TASK TO COMPLETE: Using the records below, repeat exactly the lines from the one holding "toNat_or_of_fields (i := 31) (a := 1) rfl h" through the one holding "theorem toNat_leafInfo (x", both ends included, and no others.

INPUT:
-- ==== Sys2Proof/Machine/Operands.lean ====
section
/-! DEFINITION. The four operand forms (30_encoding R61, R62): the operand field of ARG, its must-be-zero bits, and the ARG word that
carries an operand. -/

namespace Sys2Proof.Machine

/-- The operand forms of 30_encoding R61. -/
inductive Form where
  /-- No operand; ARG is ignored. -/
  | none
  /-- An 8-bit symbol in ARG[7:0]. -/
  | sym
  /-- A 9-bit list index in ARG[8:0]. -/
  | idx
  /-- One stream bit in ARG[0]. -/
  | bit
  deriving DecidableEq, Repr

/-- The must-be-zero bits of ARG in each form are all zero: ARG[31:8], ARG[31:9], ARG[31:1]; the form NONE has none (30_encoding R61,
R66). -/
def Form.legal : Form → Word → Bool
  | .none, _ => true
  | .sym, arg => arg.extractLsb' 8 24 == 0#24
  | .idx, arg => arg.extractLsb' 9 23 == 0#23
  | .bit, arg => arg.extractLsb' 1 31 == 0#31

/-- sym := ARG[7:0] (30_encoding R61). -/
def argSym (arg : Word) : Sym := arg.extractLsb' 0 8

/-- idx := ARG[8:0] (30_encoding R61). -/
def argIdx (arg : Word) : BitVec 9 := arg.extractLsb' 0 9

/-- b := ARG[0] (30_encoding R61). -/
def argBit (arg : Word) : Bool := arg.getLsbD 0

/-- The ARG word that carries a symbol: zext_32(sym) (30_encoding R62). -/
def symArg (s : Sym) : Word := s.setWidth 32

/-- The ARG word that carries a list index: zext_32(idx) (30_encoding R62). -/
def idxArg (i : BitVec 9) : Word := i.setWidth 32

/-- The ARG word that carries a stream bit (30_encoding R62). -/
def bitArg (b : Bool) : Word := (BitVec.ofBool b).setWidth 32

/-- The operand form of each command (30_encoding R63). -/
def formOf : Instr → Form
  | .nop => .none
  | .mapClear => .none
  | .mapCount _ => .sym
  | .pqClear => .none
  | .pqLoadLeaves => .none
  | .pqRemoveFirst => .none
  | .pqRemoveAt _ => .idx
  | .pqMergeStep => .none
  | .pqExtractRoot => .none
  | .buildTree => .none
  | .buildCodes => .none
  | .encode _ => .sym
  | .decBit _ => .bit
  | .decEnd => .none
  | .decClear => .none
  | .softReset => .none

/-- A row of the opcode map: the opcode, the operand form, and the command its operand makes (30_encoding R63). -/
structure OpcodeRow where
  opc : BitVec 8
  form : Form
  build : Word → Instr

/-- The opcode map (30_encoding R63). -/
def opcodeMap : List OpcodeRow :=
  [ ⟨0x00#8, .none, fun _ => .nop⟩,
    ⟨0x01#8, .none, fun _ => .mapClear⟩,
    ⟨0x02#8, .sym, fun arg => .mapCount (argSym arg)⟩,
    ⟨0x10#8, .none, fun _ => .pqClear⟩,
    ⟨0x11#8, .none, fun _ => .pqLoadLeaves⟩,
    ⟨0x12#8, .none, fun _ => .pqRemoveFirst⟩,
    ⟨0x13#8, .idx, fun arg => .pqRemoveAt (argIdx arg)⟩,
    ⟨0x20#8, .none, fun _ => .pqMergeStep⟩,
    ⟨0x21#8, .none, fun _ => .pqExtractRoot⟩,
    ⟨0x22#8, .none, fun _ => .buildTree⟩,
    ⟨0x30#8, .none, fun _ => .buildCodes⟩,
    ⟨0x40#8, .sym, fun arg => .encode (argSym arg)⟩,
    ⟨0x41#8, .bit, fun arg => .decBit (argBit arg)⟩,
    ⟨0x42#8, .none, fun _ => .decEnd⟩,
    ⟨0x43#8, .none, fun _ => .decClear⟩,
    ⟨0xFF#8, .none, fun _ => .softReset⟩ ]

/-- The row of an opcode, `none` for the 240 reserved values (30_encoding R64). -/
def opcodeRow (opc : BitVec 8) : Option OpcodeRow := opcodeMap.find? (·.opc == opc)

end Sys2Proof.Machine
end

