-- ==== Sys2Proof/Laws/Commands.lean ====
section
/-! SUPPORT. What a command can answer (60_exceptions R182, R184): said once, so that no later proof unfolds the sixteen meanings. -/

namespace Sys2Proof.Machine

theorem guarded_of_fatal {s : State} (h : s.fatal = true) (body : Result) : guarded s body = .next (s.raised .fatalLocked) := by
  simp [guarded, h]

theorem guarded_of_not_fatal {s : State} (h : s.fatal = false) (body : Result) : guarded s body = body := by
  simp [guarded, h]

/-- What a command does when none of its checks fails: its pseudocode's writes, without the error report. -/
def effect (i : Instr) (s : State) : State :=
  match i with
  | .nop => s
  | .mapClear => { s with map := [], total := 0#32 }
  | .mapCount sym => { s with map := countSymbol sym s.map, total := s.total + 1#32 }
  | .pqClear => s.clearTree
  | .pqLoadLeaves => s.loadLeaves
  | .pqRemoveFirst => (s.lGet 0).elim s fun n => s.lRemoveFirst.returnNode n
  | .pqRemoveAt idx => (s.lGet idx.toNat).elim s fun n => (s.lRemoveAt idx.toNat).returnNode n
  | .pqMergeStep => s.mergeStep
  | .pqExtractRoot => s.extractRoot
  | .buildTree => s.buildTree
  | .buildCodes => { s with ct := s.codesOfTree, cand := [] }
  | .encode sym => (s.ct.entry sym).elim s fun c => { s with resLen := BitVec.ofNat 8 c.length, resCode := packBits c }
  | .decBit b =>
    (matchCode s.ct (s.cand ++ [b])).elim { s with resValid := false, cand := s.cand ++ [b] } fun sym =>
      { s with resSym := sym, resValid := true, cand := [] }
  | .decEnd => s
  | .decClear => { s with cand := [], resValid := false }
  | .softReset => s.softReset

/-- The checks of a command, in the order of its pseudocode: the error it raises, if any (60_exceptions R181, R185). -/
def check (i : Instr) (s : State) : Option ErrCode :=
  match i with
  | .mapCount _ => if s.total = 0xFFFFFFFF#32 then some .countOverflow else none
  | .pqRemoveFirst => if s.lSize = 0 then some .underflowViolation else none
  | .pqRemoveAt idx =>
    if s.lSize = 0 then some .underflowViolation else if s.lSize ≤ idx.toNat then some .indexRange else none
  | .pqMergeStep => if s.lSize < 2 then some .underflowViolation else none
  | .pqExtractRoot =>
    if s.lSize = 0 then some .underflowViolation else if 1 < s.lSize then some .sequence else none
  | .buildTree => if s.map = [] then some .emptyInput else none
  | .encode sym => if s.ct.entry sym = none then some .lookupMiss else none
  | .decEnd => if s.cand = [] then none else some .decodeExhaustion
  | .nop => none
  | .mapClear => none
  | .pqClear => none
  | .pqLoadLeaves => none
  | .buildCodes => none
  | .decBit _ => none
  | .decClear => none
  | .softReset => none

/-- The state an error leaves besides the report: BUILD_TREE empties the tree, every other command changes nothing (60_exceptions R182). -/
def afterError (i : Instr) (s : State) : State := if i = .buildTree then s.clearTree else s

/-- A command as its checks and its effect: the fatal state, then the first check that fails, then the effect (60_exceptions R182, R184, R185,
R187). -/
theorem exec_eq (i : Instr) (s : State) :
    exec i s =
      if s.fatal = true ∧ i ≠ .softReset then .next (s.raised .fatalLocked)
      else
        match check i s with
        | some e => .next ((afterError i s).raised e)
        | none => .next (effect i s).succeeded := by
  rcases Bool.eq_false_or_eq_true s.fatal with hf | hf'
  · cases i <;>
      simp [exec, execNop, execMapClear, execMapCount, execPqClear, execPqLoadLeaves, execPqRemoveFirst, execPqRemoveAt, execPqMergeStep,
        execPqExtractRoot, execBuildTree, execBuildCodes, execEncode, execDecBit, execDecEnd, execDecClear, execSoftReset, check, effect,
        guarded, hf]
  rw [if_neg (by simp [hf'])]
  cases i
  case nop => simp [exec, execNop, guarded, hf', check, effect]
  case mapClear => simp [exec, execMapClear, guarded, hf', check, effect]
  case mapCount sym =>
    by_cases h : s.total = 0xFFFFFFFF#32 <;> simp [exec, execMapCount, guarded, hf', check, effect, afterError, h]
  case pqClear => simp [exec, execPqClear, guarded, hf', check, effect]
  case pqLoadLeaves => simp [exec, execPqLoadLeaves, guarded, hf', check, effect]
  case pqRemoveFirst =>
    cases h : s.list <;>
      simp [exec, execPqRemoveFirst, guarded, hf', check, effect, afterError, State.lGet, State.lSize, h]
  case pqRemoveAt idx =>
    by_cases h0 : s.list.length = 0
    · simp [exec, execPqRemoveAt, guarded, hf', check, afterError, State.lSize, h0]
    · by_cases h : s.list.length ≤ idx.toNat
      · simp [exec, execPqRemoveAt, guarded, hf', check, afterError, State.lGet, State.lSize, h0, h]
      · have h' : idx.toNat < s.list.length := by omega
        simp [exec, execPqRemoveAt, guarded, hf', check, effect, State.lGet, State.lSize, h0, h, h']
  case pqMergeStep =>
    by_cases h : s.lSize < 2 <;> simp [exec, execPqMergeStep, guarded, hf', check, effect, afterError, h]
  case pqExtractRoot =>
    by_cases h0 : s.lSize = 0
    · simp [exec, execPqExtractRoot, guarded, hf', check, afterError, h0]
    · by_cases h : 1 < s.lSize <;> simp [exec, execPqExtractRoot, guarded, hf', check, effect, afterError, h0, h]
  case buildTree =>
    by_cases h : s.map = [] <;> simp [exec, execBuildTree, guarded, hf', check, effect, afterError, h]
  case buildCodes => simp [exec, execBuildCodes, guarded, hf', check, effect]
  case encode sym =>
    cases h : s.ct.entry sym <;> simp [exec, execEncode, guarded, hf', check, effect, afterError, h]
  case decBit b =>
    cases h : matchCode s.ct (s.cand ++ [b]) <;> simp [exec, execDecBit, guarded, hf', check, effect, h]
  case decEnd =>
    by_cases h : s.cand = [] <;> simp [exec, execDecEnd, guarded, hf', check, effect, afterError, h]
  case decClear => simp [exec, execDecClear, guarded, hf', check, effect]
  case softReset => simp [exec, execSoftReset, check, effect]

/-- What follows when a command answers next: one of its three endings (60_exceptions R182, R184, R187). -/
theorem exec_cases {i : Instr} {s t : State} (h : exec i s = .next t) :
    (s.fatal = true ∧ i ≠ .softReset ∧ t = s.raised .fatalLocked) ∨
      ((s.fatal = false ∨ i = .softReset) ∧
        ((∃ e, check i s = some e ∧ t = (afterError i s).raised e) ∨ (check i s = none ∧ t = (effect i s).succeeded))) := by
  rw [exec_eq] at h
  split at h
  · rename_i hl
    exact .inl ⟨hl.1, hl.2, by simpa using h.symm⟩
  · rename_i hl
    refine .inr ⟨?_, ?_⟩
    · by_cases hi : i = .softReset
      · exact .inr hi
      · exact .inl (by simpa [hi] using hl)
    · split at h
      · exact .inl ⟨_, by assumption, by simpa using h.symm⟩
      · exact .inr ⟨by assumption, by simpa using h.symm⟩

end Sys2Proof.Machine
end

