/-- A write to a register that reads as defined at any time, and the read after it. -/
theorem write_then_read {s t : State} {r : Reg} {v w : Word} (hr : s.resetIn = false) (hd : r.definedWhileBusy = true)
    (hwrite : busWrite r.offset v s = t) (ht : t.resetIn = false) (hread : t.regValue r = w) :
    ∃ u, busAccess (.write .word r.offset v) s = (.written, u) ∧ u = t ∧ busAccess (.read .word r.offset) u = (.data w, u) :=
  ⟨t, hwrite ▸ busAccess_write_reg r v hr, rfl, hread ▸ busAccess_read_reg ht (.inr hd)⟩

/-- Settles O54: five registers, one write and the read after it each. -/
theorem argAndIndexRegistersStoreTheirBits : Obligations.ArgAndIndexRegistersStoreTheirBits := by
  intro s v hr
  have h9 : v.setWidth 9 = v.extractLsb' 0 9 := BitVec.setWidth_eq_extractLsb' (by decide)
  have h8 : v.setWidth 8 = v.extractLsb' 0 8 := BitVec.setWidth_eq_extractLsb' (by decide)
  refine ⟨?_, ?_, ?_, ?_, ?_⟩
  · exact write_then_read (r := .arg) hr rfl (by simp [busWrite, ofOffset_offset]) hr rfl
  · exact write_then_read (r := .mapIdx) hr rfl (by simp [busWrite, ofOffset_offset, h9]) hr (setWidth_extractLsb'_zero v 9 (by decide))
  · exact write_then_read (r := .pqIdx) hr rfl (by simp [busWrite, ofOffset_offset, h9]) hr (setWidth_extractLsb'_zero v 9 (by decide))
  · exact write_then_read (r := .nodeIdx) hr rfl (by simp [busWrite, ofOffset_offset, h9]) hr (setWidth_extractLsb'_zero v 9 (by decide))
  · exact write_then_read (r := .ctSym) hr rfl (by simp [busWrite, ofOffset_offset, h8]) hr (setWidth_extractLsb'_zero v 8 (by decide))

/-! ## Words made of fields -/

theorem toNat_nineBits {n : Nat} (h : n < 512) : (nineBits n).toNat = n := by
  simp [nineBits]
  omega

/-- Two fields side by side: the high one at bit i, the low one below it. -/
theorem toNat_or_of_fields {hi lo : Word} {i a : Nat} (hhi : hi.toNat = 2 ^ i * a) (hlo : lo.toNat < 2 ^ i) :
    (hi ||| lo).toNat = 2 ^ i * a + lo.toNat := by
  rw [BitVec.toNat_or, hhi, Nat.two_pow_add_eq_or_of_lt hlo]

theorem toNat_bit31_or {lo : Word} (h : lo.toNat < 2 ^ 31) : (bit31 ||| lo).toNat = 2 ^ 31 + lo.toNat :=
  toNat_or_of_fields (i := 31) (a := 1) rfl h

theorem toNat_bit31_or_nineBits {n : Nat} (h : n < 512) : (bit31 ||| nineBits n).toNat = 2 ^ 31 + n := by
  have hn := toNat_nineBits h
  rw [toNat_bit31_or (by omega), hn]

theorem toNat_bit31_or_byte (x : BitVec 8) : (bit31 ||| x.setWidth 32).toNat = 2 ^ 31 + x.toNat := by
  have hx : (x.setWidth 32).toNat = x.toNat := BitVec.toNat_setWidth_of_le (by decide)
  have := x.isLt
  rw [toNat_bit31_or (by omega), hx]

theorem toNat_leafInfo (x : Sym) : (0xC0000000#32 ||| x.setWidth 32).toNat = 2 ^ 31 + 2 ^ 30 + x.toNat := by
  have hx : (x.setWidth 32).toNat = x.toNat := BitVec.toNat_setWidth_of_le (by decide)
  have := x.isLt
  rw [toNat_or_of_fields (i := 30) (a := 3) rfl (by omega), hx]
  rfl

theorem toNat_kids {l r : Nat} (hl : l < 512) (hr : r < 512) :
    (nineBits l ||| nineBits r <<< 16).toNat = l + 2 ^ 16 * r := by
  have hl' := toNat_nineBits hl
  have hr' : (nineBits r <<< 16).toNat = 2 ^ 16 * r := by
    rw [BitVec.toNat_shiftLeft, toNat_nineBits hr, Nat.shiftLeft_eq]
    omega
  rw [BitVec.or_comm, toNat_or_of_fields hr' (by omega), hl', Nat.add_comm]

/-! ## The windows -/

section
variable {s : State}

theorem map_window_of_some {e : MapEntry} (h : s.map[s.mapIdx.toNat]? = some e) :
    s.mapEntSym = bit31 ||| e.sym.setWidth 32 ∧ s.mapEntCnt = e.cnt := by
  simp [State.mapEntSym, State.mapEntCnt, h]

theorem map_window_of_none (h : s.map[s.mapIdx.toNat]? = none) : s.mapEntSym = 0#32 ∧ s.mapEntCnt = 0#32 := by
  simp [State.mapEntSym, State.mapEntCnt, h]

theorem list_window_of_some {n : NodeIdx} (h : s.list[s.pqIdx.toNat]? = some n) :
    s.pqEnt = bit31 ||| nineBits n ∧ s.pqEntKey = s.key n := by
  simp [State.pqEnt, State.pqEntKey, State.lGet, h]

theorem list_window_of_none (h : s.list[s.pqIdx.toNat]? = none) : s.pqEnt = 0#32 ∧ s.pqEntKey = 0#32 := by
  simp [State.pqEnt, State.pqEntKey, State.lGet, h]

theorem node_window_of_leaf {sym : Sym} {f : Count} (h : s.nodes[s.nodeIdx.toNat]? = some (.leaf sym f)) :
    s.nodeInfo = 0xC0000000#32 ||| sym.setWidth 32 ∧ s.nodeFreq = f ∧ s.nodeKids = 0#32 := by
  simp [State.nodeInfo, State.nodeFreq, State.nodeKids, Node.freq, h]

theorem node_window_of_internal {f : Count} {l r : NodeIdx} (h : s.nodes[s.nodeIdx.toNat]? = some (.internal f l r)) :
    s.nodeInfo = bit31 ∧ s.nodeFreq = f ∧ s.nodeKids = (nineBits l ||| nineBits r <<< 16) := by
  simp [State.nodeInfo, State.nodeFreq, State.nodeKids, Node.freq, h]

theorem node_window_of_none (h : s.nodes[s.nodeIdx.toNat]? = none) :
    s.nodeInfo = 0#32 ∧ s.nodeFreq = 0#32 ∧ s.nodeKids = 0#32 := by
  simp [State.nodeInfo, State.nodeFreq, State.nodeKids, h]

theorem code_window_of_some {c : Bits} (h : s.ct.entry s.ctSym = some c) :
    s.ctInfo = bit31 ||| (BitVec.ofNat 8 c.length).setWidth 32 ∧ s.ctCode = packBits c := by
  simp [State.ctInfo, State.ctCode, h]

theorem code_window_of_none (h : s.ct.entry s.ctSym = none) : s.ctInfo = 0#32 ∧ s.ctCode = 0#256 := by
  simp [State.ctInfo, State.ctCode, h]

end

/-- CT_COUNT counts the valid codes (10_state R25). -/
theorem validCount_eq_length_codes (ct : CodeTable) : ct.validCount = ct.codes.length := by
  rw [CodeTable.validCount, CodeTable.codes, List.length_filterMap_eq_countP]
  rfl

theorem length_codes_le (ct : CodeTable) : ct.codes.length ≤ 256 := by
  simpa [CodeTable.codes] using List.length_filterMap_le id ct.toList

THE ANSWER:
  toNat_or_of_fields (i := 31) (a := 1) rfl h

theorem toNat_bit31_or_nineBits {n : Nat} (h : n < 512) : (bit31 ||| nineBits n).toNat = 2 ^ 31 + n := by
  have hn := toNat_nineBits h
  rw [toNat_bit31_or (by omega), hn]

theorem toNat_bit31_or_byte (x : BitVec 8) : (bit31 ||| x.setWidth 32).toNat = 2 ^ 31 + x.toNat := by
  have hx : (x.setWidth 32).toNat = x.toNat := BitVec.toNat_setWidth_of_le (by decide)
  have := x.isLt
  rw [toNat_bit31_or (by omega), hx]

theorem toNat_leafInfo (x : Sym) : (0xC0000000#32 ||| x.setWidth 32).toNat = 2 ^ 31 + 2 ^ 30 + x.toNat := by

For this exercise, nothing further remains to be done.